The requirement to conduct financial and operational risk assessments is another area that may pose a challenge to some companies. While financial risk assessments are routine in the securities industry, operational risk assessments may not occur as frequently or be as broad in investigative range. Some companies may be unsure of the scope required for an effective assessment. However, operational risks, which often result from corporate governance or internal control failures, can be as destructive as financial risks. Corporate America is littered with examples of small and large corporate failures to prove the point.

Further Federal Guidelines

Firms that are already subject to the NYSE and NASD rules also need to review their continuity plans to ensure they incorporate the practices outlined in the "Interagency Paper on Sound Practices to Strengthen the Resilience of the U.S. Financial System."

The Federal Reserve System, the Office of the Comptroller of the Currency and the SEC issued a final version of the paper that outlines three business continuity objectives for all financial services firms. Included in the paper are four "sound practices" that are intended to minimize the effects of a widespread disruption on critical financial markets, while supplementing existing policies and guidance from industry regulators and financial institutions. The federal agencies expect the objectives to be adopted by all financial firms and the sound practices to be adopted by core institutional clearing and settlement organizations and firms that have significant roles (those that "consistently clear or settle at least five percent of the value of transactions") in critical financial markets.

Impact on all Businesses

While these new requirements are clearly aimed at the securities industry's member firms, their impact is already being felt in other areas. The insurance, banking and energy industries are already subject to continuity oversight. Yet new rules are expected to become the norm for other industries that operate in a heightened threat environment, are considered critical to operation of the economy as a whole or have a direct impact on a large number of customers that individually cannot influence the design or deployment of continuity solutions. Market expectations are gradually rising to these new, higher standards.

Just as Sarbanes-Oxley and related laws were introduced to meet the needs of a changed operating environment, business continuity regulations are similar in nature -- they are responding to a changed threat environment that would have an enormous and significant market impact.

Critical elements of NYSE Rule 446 and NASD Rules 3510 and 3520, such as the requirement that companies address financial and operational risks, will become compliance templates.
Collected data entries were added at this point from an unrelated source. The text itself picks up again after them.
/-- A frame's dispatch and header (12 R358). -/
def readLow (t : Tab LowCtx) (srcIid dstIid : Nat) (b : Bytes) : LowHead :=
  match b with
  | [] => .fail
  | d :: r =>
    if d.toNat = 0x41 then .plain r
    else if d.toNat / 32 = 3 then (if b.length < 2 then .fail else readIphc t srcIid dstIid b)
    else .unsupported

/-- The UDP checksum of a complete IPv6 packet whose checksum was elided. -/
def fixUdp (p : Bytes) : Bytes :=
  let u := p.drop 40
  let s := sum16 ((p.drop 8).take 32) + u.length + 17 + sum16 (u.take 6 ++ [0#8, 0#8] ++ u.drop 8)
  let ck := 65535 - fold16 (fold16 s)
  p.take 46 ++ beBytes 2 (if ck = 0 then 65535 else ck) ++ p.drop 48

/-! ### Compression (12 R358: always the shortest encoding) -/

/-- One way to encode an address: context bit, form, inline octets, context. -/
structure AddrCode where
  ac : Bool
  form : Nat
  inl : Bytes
  cid : Nat
  deriving DecidableEq, Repr

def AddrCode.ofForm (ac : Bool) (form cid addr : Nat) : AddrCode :=
  ⟨ac, form, beBytes (formLen form) (addr % 2 ^ (8 * formLen form)), cid⟩

/-- Every encoding of a unicast address that reads back as it. -/
def unicastCodes (t : Tab LowCtx) (iid addr : Nat) : List AddrCode :=
  ([0, 1, 2, 3].filter (fun f => unicastOf none iid f (addr % 2 ^ (8 * formLen f)) == addr)).map (fun f => .ofForm false f 0 addr)
    ++ t.flatMap (fun (p : Nat × LowCtx) =>
      if p.2.valid && p.2.compress then
        ([1, 2, 3].filter (fun f => unicastOf (some p.2) iid f (addr % 2 ^ (8 * formLen f)) == addr)).map (fun f => .ofForm true f p.1 addr)
      else [])

def sourceCodes (t : Tab LowCtx) (iid addr : Nat) : List AddrCode :=
  (if addr = 0 then [⟨true, 0, [], 0⟩] else []) ++ unicastCodes t iid addr

/-- The inline value of a multicast form. -/
def mcVal (form addr : Nat) : Nat :=
  if form = 0 then addr
  else if form = 1 then addr / 2 ^ 112 % 256 * 2 ^ 40 + addr % 2 ^ 40
  else if form = 2 then addr / 2 ^ 112 % 256 * 2 ^ 24 + addr % 2 ^ 24
  else addr % 256

def multicastCodes (addr : Nat) : List AddrCode :=
  ([0, 1, 2, 3].filter (fun f => multicastOf f (mcVal f addr) == addr)).map (fun f => ⟨false, f, beBytes (mcLen f) (mcVal f addr), 0⟩)

/-- Octets that a pair of address encodings takes. -/
def pairLen (p : AddrCode × AddrCode) : Nat :=
  p.1.inl.length + p.2.inl.length + (if p.1.cid = 0 ∧ p.2.cid = 0 then 0 else 1)

/-- The first of the shortest pairs. -/
def bestPair (src dst : List AddrCode) : Option (AddrCode × AddrCode) :=
  (src.flatMap (fun a => dst.map (fun b => (a, b)))).foldl
    (fun (best : Option (AddrCode × AddrCode)) p =>
      match best with
      | none => some p
      | some q => if pairLen p < pairLen q then some p else some q) none

/-- The compressed headers of an IPv6 packet, and how many of its octets they stand for. -/
def compress (t : Tab LowCtx) (srcIid dstIid : Nat) (p : Bytes) : Bytes × Nat :=
  let tc := byteAt p 0 % 16 * 16 + byteAt p 1 / 16
  let flow := beNat ((p.drop 1).take 3) % 2 ^ 20
  let nh := byteAt p 6
  let hlim := byteAt p 7
  let src := beNat ((p.drop 8).take 16)
  let dst := beNat ((p.drop 24).take 16)
  let tc' := tc % 4 * 64 + tc / 4
  let (tf, tfb) : Nat × Bytes :=
    if flow = 0 ∧ tc = 0 then (3, [])
    else if flow = 0 then (2, beBytes 1 tc')
    else if tc / 4 = 0 then (1, beBytes 3 (tc % 4 * 2 ^ 22 + flow))
    else (0, beBytes 4 (tc' * 2 ^ 24 + flow))
  let udp := nh == 17 && decide (48 ≤ p.length) && beNat ((p.drop 44).take 2) == p.length - 40
  let (hl, hlb) : Nat × Bytes :=
    if hlim = 1 then (1, []) else if hlim = 64 then (2, []) else if hlim = 255 then (3, []) else (0, u8 hlim)
  let m := dst / 2 ^ 120 == 0xFF
  match bestPair (sourceCodes t srcIid src) (if m then multicastCodes dst else unicastCodes t dstIid dst) with
  | none => ([], 0)
  | some (a, b) =>
    let cid := a.cid ≠ 0 ∨ b.cid ≠ 0
    let d0 := 0x60 + tf * 8 + flag udp 2 + hl
    let d1 := (if cid then 128 else 0) + flag a.ac 6 + a.form * 16 + flag m 3 + flag b.ac 2 + b.form
    let head := u8 d0 ++ u8 d1 ++ (if cid then u8 (a.cid * 16 + b.cid) else []) ++ tfb ++ (if udp then [] else u8 nh) ++ hlb ++ a.inl ++ b.inl
    if udp then
      let sp := beNat ((p.drop 40).take 2)
      let dp := beNat ((p.drop 42).take 2)
      let (pp, pb) : Nat × Bytes :=
        if sp / 16 = 0xF0B ∧ dp / 16 = 0xF0B then (3, u8 (sp % 16 * 16 + dp % 16))
        else if dp / 256 = 0xF0 then (1, beBytes 2 sp ++ u8 (dp % 256))
        else if sp / 256 = 0xF0 then (2, u8 (sp % 256) ++ beBytes 2 dp)
        else (0, beBytes 2 sp ++ beBytes 2 dp)
      (head ++ u8 (0xF0 + pp) ++ pb ++ (p.drop 46).take 2, 48)
    else (head, 40)

/-! ### Fragmentation (12 R360) -/

/-- The fragments after the first, of at most `room` octets each. -/
def laterFrags (size tag room : Nat) : Nat → Nat → Bytes → List Bytes
  | 0, _, _ => []
  | fuel + 1, off, b =>
    if b = [] then []
    else
      let n := if 5 + b.length ≤ room then b.length else (room - 5) / 8 * 8
      (beBytes 2 (0xE000 + size) ++ beBytes 2 tag ++ u8 (off / 8) ++ b.take n) :: laterFrags size tag room fuel (off + n) (b.drop n)

/-- The frames of a packet under a limit of `room` payload octets; none where not even a fragment of it fits. -/
def fragment (head : Bytes) (covered room tag : Nat) (p : Bytes) : Option (List Bytes) :=
  let rest := p.drop covered
  if head.length + rest.length ≤ room then some [head ++ rest]
  else if room < 13 ∨ room < 4 + head.length then none
  else
    let k := (covered + (room - 4 - head.length)) / 8 * 8 - covered
    some ((beBytes 2 (0xC000 + p.length) ++ beBytes 2 tag ++ head ++ rest.take k)
      :: laterFrags p.length tag room p.length (covered + k) (rest.drop k))

/-- The largest payload to a context that both the PSDU limit and TsMaxTx of a network allow (05 R139, 06 R166, 12 R360). -/
def State.lowpanRoom (s : State) (net : Net) (ctx : Nat) : Nat :=
  let extra := s.frameExtra net ctx
  ((List.range (psduMax (s.netMode net) + 1)).reverse.find? (fun n =>
    decide (n + extra ≤ psduMax (s.netMode net)) && decide (s.clientAir net (n + extra) false ≤ 3000 * s.netParam net 0x300F))).getD 0

/-! ### Sending to a network -/

/-- The frames of one packet offered to a class queue of a client, or to the broadcast queue of a network: all of them or none
(12 R360, R363); those for a partner out of sync carry SYNC_LOST (06 R189). -/
def State.offerNet (s : State) (net : Net) (ctx cls : Nat) (fs : List QFrame) : Offer × State :=
  let port := 0x10 + net.ix
  let room := decide (queuedOctets fs ≤ s.dramFree)
  if ctx = 0xFFFF then
    if !room then (.full, s.countOffer port .full)
    else (.taken, (s.setNet net { s.net net with bcast := (s.net net).bcast ++ fs }).bumpBy (.tm port) 1 fs.length)
  else
    let q := (match s.ctx? ctx with | some x => x.queue cls | none => [])
    let lost := (match s.ctx? ctx with | some x => x.outSync.isSome | none => false)
    let fs := if lost then fs.map (fun f => { f with status := stSyncLost }) else fs
    if s.pnat 0xA002 < q.length + fs.length then (.tail, s.countOffer port .tail)
    else if !room then (.full, s.countOffer port .full)
    else (.taken, (s.modCtx ctx (fun y => { y with queues := tset y.queues cls (q ++ fs) })).bumpBy (.tm port) 1 fs.length)

/-- An IPv6 packet compressed, fragmented where it must be, and queued: refused frames of more than one fragment count as one
datagram; a packet of which no fragment fits is refused with ERR_PSDU_LENGTH, or,
where TsMaxTx is what it exceeds, with ERR_FRAME_SLOT (05 R139, 06 R166). The status is 0 where it is queued. -/
def State.lowpanSend (s : State) (pipe : Pipe) (net : Net) (ctx cls : Nat) (f : QFrame) : Nat × State :=
  let p := f.octets
  let dstIid := match s.ctx? ctx with
    | some x => iidOf (if x.short = 0xFFFE then none else some x.short) x.eui
    | none => iidOf (some 0xFFFF) 0
  let (head, covered) := compress (s.rt.lowpan.net net) (iidOf none Config.ownEui) dstIid p
  let tag := s.rt.tags.net net
  match fragment head covered (s.lowpanRoom net ctx) tag p with
  | none =>
    let whole := psduMax (s.netMode net) - s.frameExtra net ctx
    (if (fragment head covered whole tag p).isNone then stPsduLength else 0x310A, (s.bump (.bbtx net.radio) 6).bump (.rt pipe) 21)
  | some fs =>
    let many := decide (1 < fs.length)
    let s := if many then { s with rt := { s.rt with tags := s.rt.tags.setNet net ((tag + 1) % 65536) } } else s
    let n := fs.length
    let qs := (fs.zip (List.range n)).map (fun x =>
      { f with octets := x.1, len := x.1.length, ctx := ctx, cls := cls, desc := if x.2 + 1 = n then f.desc else none })
    let (o, s) := s.offerNet net ctx cls qs
    if o = .taken then (0, s) else (stState, if many then s.bump (.rt pipe) 21 else s)

/-! ### Reassembly (12 R361) -/

/-- The datagram of its pieces in order of offset. -/
def Reasm.whole (r : Reasm) : Bytes :=
  ((r.pieces.mergeSort (fun a b => decide (a.1 ≤ b.1))).map (fun p => p.2)).flatten

def Reasm.overlaps (r : Reasm) (off n : Nat) : Bool := r.pieces.any (fun p => decide (p.1 < off + n) && decide (off < p.1 + p.2.length))

/-- A fragment joined to its datagram: the complete datagram, if this completes it. -/
def State.joinFragment (s : State) (ctx size tag off : Nat) (b : Bytes) (noCheck : Bool) : Option Bytes × State :=
  match s.ctx? ctx with
  | none => (none, s)
  | some x =>
    if size < off + b.length then (none, s.bump (.rt .air) 17)
    else
      let put := fun (s : State) (l : List Reasm) => s.modCtx ctx (fun y => { y with reasm := l })
      let others := x.reasm.filter (fun r => !(r.size == size && r.tag == tag))
      match x.reasm.find? (fun r => r.size == size && r.tag == tag) with
      | some r =>
        if r.overlaps off b.length then (none, (put s others).bump (.rt .air) 20)
        else
          let r := { r with pieces := r.pieces ++ [(off, b)], noCheck := r.noCheck || noCheck }
          if (r.pieces.map (fun p => p.2.length)).sum = size then
            (some (if r.noCheck then fixUdp r.whole else r.whole), (put s others).bump (.rt .air) 18)
          else (none, put s (x.reasm.map (fun q => if q.size = size ∧ q.tag = tag then r else q)))
      | none =>
        let r : Reasm := { size := size, tag := tag, began := s.time.aon, pieces := [(off, b)], noCheck := noCheck }
        if b.length = size then (some (if noCheck then fixUdp b else b), s.bump (.rt .air) 18)
        else if x.reasm.length < 2 then (none, put s (x.reasm ++ [r]))
        else (none, (put s (x.reasm.drop 1 ++ [r])).bump (.rt .air) 20)

/-- What an arriving 802.15.4 payload is to the pipeline. -/
inductive LowIn where
  | packet (p : Bytes)
  | unsupported
  | nothing
  deriving DecidableEq, Repr

/-- An arriving payload decompressed, or joined to its datagram (12 R358-R361). -/
def State.lowpanIn (s : State) (net : Net) (k : InPkt) : LowIn × State :=
  let t := s.rt.lowpan.net net
  let srcIid := iidOf k.short (match s.ctx? k.ctx with | some x => x.eui | none => 0)
  let dstIid := iidOf none Config.ownEui
  let fail := (LowIn.nothing, s.bump (.rt .air) 17)
  let b := k.octets
  let d := byteAt b 0
  if d / 8 = 0x18 ∨ d / 8 = 0x1C then
    let size := beNat (b.take 2) % 2048
    let tag := beNat ((b.drop 2).take 2)
    let joined := fun (off : Nat) (o : Bytes) (nc : Bool) =>
      match s.joinFragment k.ctx size tag off o nc with
      | (some p, s) => (LowIn.packet p, s)
      | (none, s) => (LowIn.nothing, s)
    if d / 8 = 0x1C then
      if b.length < 6 then fail else joined (8 * byteAt b 4) (b.drop 5) false
    else
      match readLow t srcIid dstIid (b.drop 4) with
      | .ok h rest => joined 0 (h.octets size ++ rest) (match h.udp with | some (_, _, none) => true | _ => false)
      | .plain rest => joined 0 rest false
      | .unsupported => (.unsupported, s)
      | .fail => fail
  else
    match readLow t srcIid dstIid b with
    | .ok h rest =>
      let p := h.octets (h.len + rest.length) ++ rest
      (.packet (match h.udp with | some (_, _, none) => fixUdp p | _ => p), s)
    | .plain rest => if rest.length < 40 then fail else (.packet rest, s)
    | .unsupported => (.unsupported, s)
    | .fail => fail

/-- REASM_TIMEOUT: datagrams incomplete too long are discarded (12 R361). -/
def execReasmTimeout (s : State) : Out :=
  .next (
    if !s.awake then s else
    let old := fun (r : Reasm) => decide (r.began + s.pnat 0x9020 * 32768 ≤ s.time.aon)
    let n := (s.firn.ctxs.map (fun p => (p.2.reasm.filter old).length)).sum
    let hit := (s.firn.ctxs.filter (fun p => p.2.reasm.any old)).map (fun p => p.1)
    (s.setFirn { s.firn with
      ctxs := s.firn.ctxs.map (fun p => (p.1, { p.2 with reasm := p.2.reasm.filter (fun r => !old r) }))
      slots := s.firn.slots.map (fun p =>
        if hit.contains p.2.ctx && !p.2.evicted then (p.1, { p.2 with dirty := true }) else p) }).bumpBy (.rt .air) 19 n)

/-! ### Commands -/

def lowpanCtxSpec : TlvSpec := { rows := [{ ty := 1, len := .exact 1 }, { ty := 2, len := .exact 1 }, { ty := 3, len := .exact 16 },
  { ty := 4, len := .exact 1 }, { ty := 5, len := .exact 1 }] }

def lowpanCtxBody : Body := fun q s =>
  match Net.ofNat? (q.nat 1) with
  | none => (naming stRange 1, s)
  | some net =>
    if 15 < q.nat 2 then (naming stRange 2, s)
    else if 128 < q.nat 4 then (naming stRange 4, s)
    else if 3 < q.nat 5 then (naming stRange 5, s)
    else
      let c : LowCtx := ⟨beNat (q.bytes 3), q.nat 4, (q.nat 5).testBit 0, (q.nat 5).testBit 1⟩
      (okReply [], { s with rt := { s.rt with lowpan := s.rt.lowpan.setNet net (tset (s.rt.lowpan.net net) (q.nat 2) c) } })

/-- LOWPAN_CTX_SET (12 R359). -/
def execLowpanCtxSet (ch : Nat) (s : State) : Out := .next (s.serve ch 0x9002 lowpanCtxSpec lowpanCtxBody)

end Sys2Proof.Machine
end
For example, companies seeking direction in complying with similar requirements, such as Section 404 of the Sarbanes-Oxley Act (which requires management to file an internal control report with the annual report), might want to consider adopting the rule's guidance.

The complexity of complying with the new rules should not be overlooked. Yet, it is clear that the SEC, NYSE and NASD are mandating companies adhere to never-before-seen higher standards to protect not only its members, member organizations and core systems and operations, but also the business' many constituents. Lastly, it serves notice to companies to avoid the risk of being viewed as less than proactive in addressing business continuity priorities.